● **Task goal**:
For the records below, give the number of lines containing the word "uses" and no other text.

++++++++++

/-- Words that agree on a range of bits agree on each bit of it. -/
theorem getLsbD_of_extractLsb'_eq {c d : Cmd} {lo width : Nat}
    (h : c.extractLsb' lo width = d.extractLsb' lo width) {i : Nat} (hlo : lo ≤ i) (hhi : i < lo + width) :
    c.getLsbD i = d.getLsbD i := by
  have hbit := congrArg (·.getLsbD (i - lo)) h
  have hlt : i - lo < width := by omega
  simpa [BitVec.getLsbD_extractLsb', hlt, Nat.add_sub_cancel' hlo] using hbit

/-- Every bit of a word lies in `op`, in the reserved field or in an operand field. -/
theorem bit_in_field {i : Nat} (hi : i < 128) :
    i < 8 ∨ (32 ≤ i ∧ i < 64) ∨ ∃ f : CmdField, f.lo ≤ i ∧ i < f.lo + f.width := by
  have hranges : i < 8 ∨ (32 ≤ i ∧ i < 64) ∨ (8 ≤ i ∧ i < 12) ∨ (12 ≤ i ∧ i < 16) ∨ (16 ≤ i ∧ i < 20) ∨
      (20 ≤ i ∧ i < 24) ∨ (24 ≤ i ∧ i < 28) ∨ (28 ≤ i ∧ i < 32) ∨ (64 ≤ i ∧ i < 128) := by omega
  obtain hop | hzero | hrd | hrs1 | hrs2 | hba | hbb | hn | himm := hranges
  · exact .inl hop
  · exact .inr (.inl hzero)
  · exact .inr (.inr ⟨.rd, hrd⟩)
  · exact .inr (.inr ⟨.rs1, hrs1⟩)
  · exact .inr (.inr ⟨.rs2, hrs2⟩)
  · exact .inr (.inr ⟨.ba, hba⟩)
  · exact .inr (.inr ⟨.bb, hbb⟩)
  · exact .inr (.inr ⟨.n, hn⟩)
  · exact .inr (.inr ⟨.imm, himm⟩)

/-- Two words are equal exactly when their nine fields are. -/
theorem cmd_eq_iff {c d : Cmd} :
    c = d ↔ opOf c = opOf d ∧ zeroOf c = zeroOf d ∧ ∀ f, fieldOf c f = fieldOf d f := by
  refine ⟨by rintro rfl; exact ⟨rfl, rfl, fun _ => rfl⟩, fun ⟨hop, hzero, hfield⟩ => ?_⟩
  refine BitVec.eq_of_getLsbD_eq fun i hi => ?_
  obtain h | ⟨hlo, hhi⟩ | ⟨f, hlo, hhi⟩ := bit_in_field hi
  · exact getLsbD_of_extractLsb'_eq hop (Nat.zero_le i) (by omega)
  · exact getLsbD_of_extractLsb'_eq hzero hlo hhi
  · exact getLsbD_of_extractLsb'_eq (hfield f) hlo hhi

/-- A word with an opcode in `op` and 0 in the reserved field is what `cmdOf` builds of its operand fields. -/
theorem cmdOf_fields {c : Cmd} {o : Opcode} (hop : opOf c = o.code) (hzero : zeroOf c = 0) :
    cmdOf o (rdOf c) (rs1Of c) (rs2Of c) (baOf c) (bbOf c) (nOf c) (immOf c) = c := by
  refine cmd_eq_iff.2 ⟨by rw [opOf_cmdOf, hop], by rw [zeroOf_cmdOf, hzero], fun f => ?_⟩
  cases f with
  | rd => exact rdOf_cmdOf ..
  | rs1 => exact rs1Of_cmdOf ..
  | rs2 => exact rs2Of_cmdOf ..
  | ba => exact baOf_cmdOf ..
  | bb => exact bbOf_cmdOf ..
  | n => exact nOf_cmdOf ..
  | imm => exact immOf_cmdOf ..

/-! ### Words of the shape of an opcode (R84, R85) -/

/-- The word has the shape of the opcode: its value in `op`, and 0 in the reserved field and in every field it does not
use. These are the checks (a) to (c) of R86. -/
structure HasShape (c : Cmd) (o : Opcode) : Prop where
  op : opOf c = o.code
  zero : zeroOf c = 0
  unused : ∀ f, f ∉ o.uses → fieldIsZero c f = true

@[simp] theorem opOf_and (c d : Cmd) : opOf (c &&& d) = opOf c &&& opOf d := BitVec.extractLsb'_and
@[simp] theorem zeroOf_and (c d : Cmd) : zeroOf (c &&& d) = zeroOf c &&& zeroOf d := BitVec.extractLsb'_and
@[simp] theorem fieldOf_and (c d : Cmd) (f : CmdField) : fieldOf (c &&& d) f = fieldOf c f &&& fieldOf d f :=
  BitVec.extractLsb'_and

/-- The masks of R85 keep `op`. -/
@[simp] theorem opOf_mask (o : Opcode) : opOf o.mask = BitVec.allOnes 8 := by cases o <;> decide
/-- The masks of R85 keep the reserved field. -/
@[simp] theorem zeroOf_mask (o : Opcode) : zeroOf o.mask = BitVec.allOnes 32 := by cases o <;> decide
/-- The masks of R85 drop the fields the opcode uses and keep the others. -/
@[simp] theorem fieldOf_mask (o : Opcode) (f : CmdField) :
    fieldOf o.mask f = if f ∈ o.uses then 0 else BitVec.allOnes f.width := by cases o <;> cases f <;> decide

@[simp] theorem opOf_matchWord (o : Opcode) : opOf o.matchWord = o.code := by cases o <;> decide
@[simp] theorem zeroOf_matchWord (o : Opcode) : zeroOf o.matchWord = 0 := by cases o <;> decide
@[simp] theorem fieldOf_matchWord (o : Opcode) (f : CmdField) : fieldOf o.matchWord f = 0 := by
  cases o <;> cases f <;> decide

/-- The mask table of R85, read field by field, is the shape of the opcode. -/
theorem and_mask_eq_matchWord_iff {c : Cmd} {o : Opcode} : c &&& o.mask = o.matchWord ↔ HasShape c o := by
  have hfield : ∀ f, fieldOf (c &&& o.mask) f = fieldOf o.matchWord f ↔ (f ∉ o.uses → fieldIsZero c f = true) := by
    intro f
    by_cases hf : f ∈ o.uses <;> simp [hf, ← fieldOf_eq_zero_iff]
  rw [cmd_eq_iff, forall_congr' hfield]
  simp only [opOf_and, opOf_mask, opOf_matchWord, zeroOf_and, zeroOf_mask, zeroOf_matchWord, BitVec.and_allOnes]
  exact ⟨fun ⟨hop, hzero, hun⟩ => ⟨hop, hzero, hun⟩, fun ⟨hop, hzero, hun⟩ => ⟨hop, hzero, hun⟩⟩

/-! ### The decoder's checks -/

/-- No two opcodes have one code, and the table of R84 finds each of them by it. -/
theorem Opcode.ofCode_eq_some {v : BitVec 8} {o : Opcode} : Opcode.ofCode v = some o ↔ v = o.code := by
  refine ⟨fun h => ?_, fun h => h ▸ Opcode.ofCode_code o⟩
  have hcode : (o.code == v) = true := List.find?_some (p := fun o : Opcode => o.code == v) h
  exact (beq_iff_eq.1 hcode).symm

theorem Opcode.code_injective {o o' : Opcode} (h : o.code = o'.code) : o = o' :=
  Option.some.inj ((Opcode.ofCode_code o).symm.trans (Opcode.ofCode_eq_some.2 h))

/-- The unused-field check of R89 looks at every operand field. -/
theorem unusedField_check_iff {c : Cmd} {o : Opcode} :
    operandFields.any (fun f => !o.uses.contains f && !fieldIsZero c f) = false ↔
      ∀ f, f ∉ o.uses → fieldIsZero c f = true := by
  have hall : ∀ f : CmdField, f ∈ operandFields := by intro f; cases f <;> decide
  simp [List.any_eq_false, hall]

/-- The five checks of R89 in one condition: a word decodes to the command that its opcode's operands make, when it has the
shape of that opcode and the command is well formed. -/
theorem decodeWord_eq_ok_iff {nbank : Nat} {c : Cmd} {i : Instr} :
    decodeWord nbank c = .ok i ↔ ∃ o, HasShape c o ∧ assembleOperands c o = some i ∧ i.wellFormed nbank = true := by
  constructor
  · intro h
    have hwf : i.wellFormed nbank = true := wellFormed_of_decodeWord h
    unfold decodeWord at h
    split at h
    next => cases h
    next hzero =>
      split at h
      next => cases h
      next o hop =>
        split at h
        next => cases h
        next hun =>
          have hun := unusedField_check_iff.1 (Bool.eq_false_of_not_eq_true hun)
          refine ⟨o, ⟨Opcode.ofCode_eq_some.1 hop, not_not.1 hzero, hun⟩, ?_, hwf⟩
          split at h
          next => cases h
          next j hj =>
            split at h
            next =>
              cases h
              exact hj
            next => cases h
  · rintro ⟨o, ⟨hop, hzero, hun⟩, hi, hwf⟩
    simp only [decodeWord, hzero, hop, Opcode.ofCode_code, unusedField_check_iff.2 hun, hi, hwf, ne_eq,
      not_true_eq_false, Bool.false_eq_true, ↓reduceIte]

/-! ### The operands an opcode's fields make (R82, R87, R88) -/

@[simp] theorem nibble_numOf (f : BitVec 4) : nibble (numOf f) = f := BitVec.ofNat_toNat 4 f

/-- `n` names a variant exactly when it is that variant's value (R87). -/
theorem variantOfN_eq_some {n : BitVec 4} {v : Variant} : variantOfN n = some v ↔ n = v.code := by
  refine ⟨fun h => ?_, fun h => h ▸ variantOfN_code v⟩
  unfold variantOfN at h
  split at h
  next hn => cases h; exact BitVec.eq_of_toNat_eq hn
  next hn => cases h; exact BitVec.eq_of_toNat_eq hn
  next hn => cases h; exact BitVec.eq_of_toNat_eq hn
  next => cases h

/-- `n` names a digest selector exactly when it is that selector's value (R87). -/
theorem selOfN_eq_some {n : BitVec 4} {sel : DigestSel} : selOfN n = some sel ↔ n = sel.code := by
  refine ⟨fun h => ?_, fun h => h ▸ selOfN_code sel⟩
  unfold selOfN at h
  split at h
  next hn => cases h; exact BitVec.eq_of_toNat_eq hn
  next hn => cases h; exact BitVec.eq_of_toNat_eq hn
  next hn => cases h; exact BitVec.eq_of_toNat_eq hn
  next => cases h

/-- `n` gives a byte count exactly when it is that count (R87). -/
theorem countOfN_eq_some {n : BitVec 4} {k : ByteCount} : countOfN n = some k ↔ n = BitVec.ofNat 4 k.val := by
  refine ⟨fun h => ?_, fun h => h ▸ countOfN_ofNat k⟩
  unfold countOfN at h
  split at h
  next => cases h; exact (BitVec.ofNat_toNat 4 n).symm
  next => cases h

/-- `HINIT`'s range of `n` (R87). -/
theorem exists_variantOfN_iff {n : BitVec 4} : (∃ v, variantOfN n = some v) ↔ n.toNat ≤ 2 := by
  simp only [variantOfN_eq_some]
  refine ⟨?_, fun hle => ?_⟩
  · rintro ⟨v, rfl⟩
    cases v <;> decide
  · obtain hn | hn | hn : n.toNat = 0 ∨ n.toNat = 1 ∨ n.toNat = 2 := by omega
    · exact ⟨.x86_32, BitVec.eq_of_toNat_eq hn⟩
    · exact ⟨.x86_128, BitVec.eq_of_toNat_eq hn⟩
    · exact ⟨.x64_128, BitVec.eq_of_toNat_eq hn⟩

/-- `HDIG`'s range of `n` (R87). -/
theorem exists_selOfN_iff {n : BitVec 4} : (∃ sel, selOfN n = some sel) ↔ n.toNat ≤ 2 := by
  simp only [selOfN_eq_some]
  refine ⟨?_, fun hle => ?_⟩
  · rintro ⟨sel, rfl⟩
    cases sel <;> decide
  · obtain hn | hn | hn : n.toNat = 0 ∨ n.toNat = 1 ∨ n.toNat = 2 := by omega
    · exact ⟨.lo, BitVec.eq_of_toNat_eq hn⟩
    · exact ⟨.hi, BitVec.eq_of_toNat_eq hn⟩
    · exact ⟨.fold, BitVec.eq_of_toNat_eq hn⟩

/-- `HPUT`'s range of `n` (R87). -/
theorem exists_countOfN_iff {n : BitVec 4} : (∃ k, countOfN n = some k) ↔ n.toNat ≤ 8 := by
  simp [countOfN, Nat.lt_succ_iff]
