-- ==== Sys2Proof/Machine/Step.lean ====
section
/-! DEFINITION. One step of the core loop (46_control_loop.md R235 to R239), and the placing of one instruction where the
next step takes it from. -/

namespace Sys2Proof.Machine

/-- R235: the phase register names the phase that runs next. -/
def step (s : State) : Host.Outcome State Fault Refusal :=
  match s.phase with
  | .service  => .next (servicePhase s)
  | .ingest   => ingestStep s
  | .dispatch => dispatchPhase s

/-- The frame of a table word, Pending in the codec, with the Dispatch phase next (log 12). -/
def State.withFetchWord (s : State) (nbits w : Nat) : State :=
  (s.holdFrame (tableBytes nbits w)).setPhase .dispatch

end Sys2Proof.Machine
end

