/-- R238: a Pending frame that decodes is taken and run. -/
theorem step_of_decode {s : State} {f : Frame} {i : Instr} (hp : s.phase = .dispatch) (hr : s.rxState = .pending)
    (hb : s.buf = f.bytes) (hd : decode f = .ok i) : step s = toService (exec i s.releaseFrame) := by
  rw [step_of_frame hp hr hb, handleFrame_of_decode hd]

/-- Settles O53: `step_of_decode`, for each outcome of `exec`. -/
theorem stepRunsTheDecodedFrame : Obligations.StepRunsTheDecodedFrame := by
  intro s f i hp hr hb hd
  have hstep : step s = toService (exec i { s with rxState := .waiting, buf := [] }) := step_of_decode hp hr hb hd
  exact ⟨fun t h => by rw [hstep, h]; rfl, fun e h => by rw [hstep, h]; rfl⟩

/-- R7, R78: a well-formed instruction's frame fits the receive buffer, form by form. -/
theorem encode_fits (i : Instr) : Laws.EncodeFits.Statement i := by
  cases i with
  | goto target => exact Laws.EncodeFits.goto target
  | stop => exact Laws.EncodeFits.stop
  | home => exact Laws.EncodeFits.home
  | resetPosition => exact Laws.EncodeFits.resetPosition
  | reset => exact Laws.EncodeFits.reset
  | enable => exact Laws.EncodeFits.enable
  | disable => exact Laws.EncodeFits.disable
  | updateParameters m => exact Laws.EncodeFits.updateParameters m
  | query sub => exact Laws.EncodeFits.query sub
  | echo data => exact Laws.EncodeFits.echo data
  | queryModel => exact Laws.EncodeFits.queryModel
  | querySerial => exact Laws.EncodeFits.querySerial
  | queryFirmware => exact Laws.EncodeFits.queryFirmware
  | queryFaults => exact Laws.EncodeFits.queryFaults
  | queryParameters => exact Laws.EncodeFits.queryParameters
  | queryPosition => exact Laws.EncodeFits.queryPosition
  | queryMode => exact Laws.EncodeFits.queryMode

/-- R70, R117: a deliverable command's wire bytes leave its frame Pending. -/
theorem feedAll_wireBytes {i : Instr} {s : State} (hwf : WellFormed i = true) (hdel : deliverable i = true)
    (hw : s.rxState = .waiting) :
    feedAll (wireBytes i) s = .ok ((s.holdFrame (encode i).bytes).logCodec (some .frameReady)) := by
  obtain ⟨hpos, hcap⟩ := encode_fits i hwf
  have hdata : ∀ b ∈ (encode i).bytes, isMarker b = false := by simpa [deliverable] using hdel
  exact feedAll_frame_of_waiting hw hdata (List.ne_nil_of_length_pos hpos) hcap

/-- R105, R237: the state at Dispatch once the whole queue has been received as one frame with these bytes. -/
def State.received (s : State) (bytes : List Byte) : State :=
  ((State.holdFrame { s with rxQ := [] } bytes).logCodec (some .frameReady)).setPhase .dispatch

/-- R109: the state after that frame is taken. -/
theorem State.releaseFrame_received {s : State} (hw : s.rxState = .waiting) (hbuf : s.buf = []) (bytes : List Byte) :
    (s.received bytes).releaseFrame =
      { s with phase := .dispatch, rxQ := [], history := s.history ++ [.codec .frameReady] } :=
  State.ext hw.symm hbuf.symm rfl rfl rfl rfl rfl rfl rfl rfl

++++++++++

● **Solution**:
7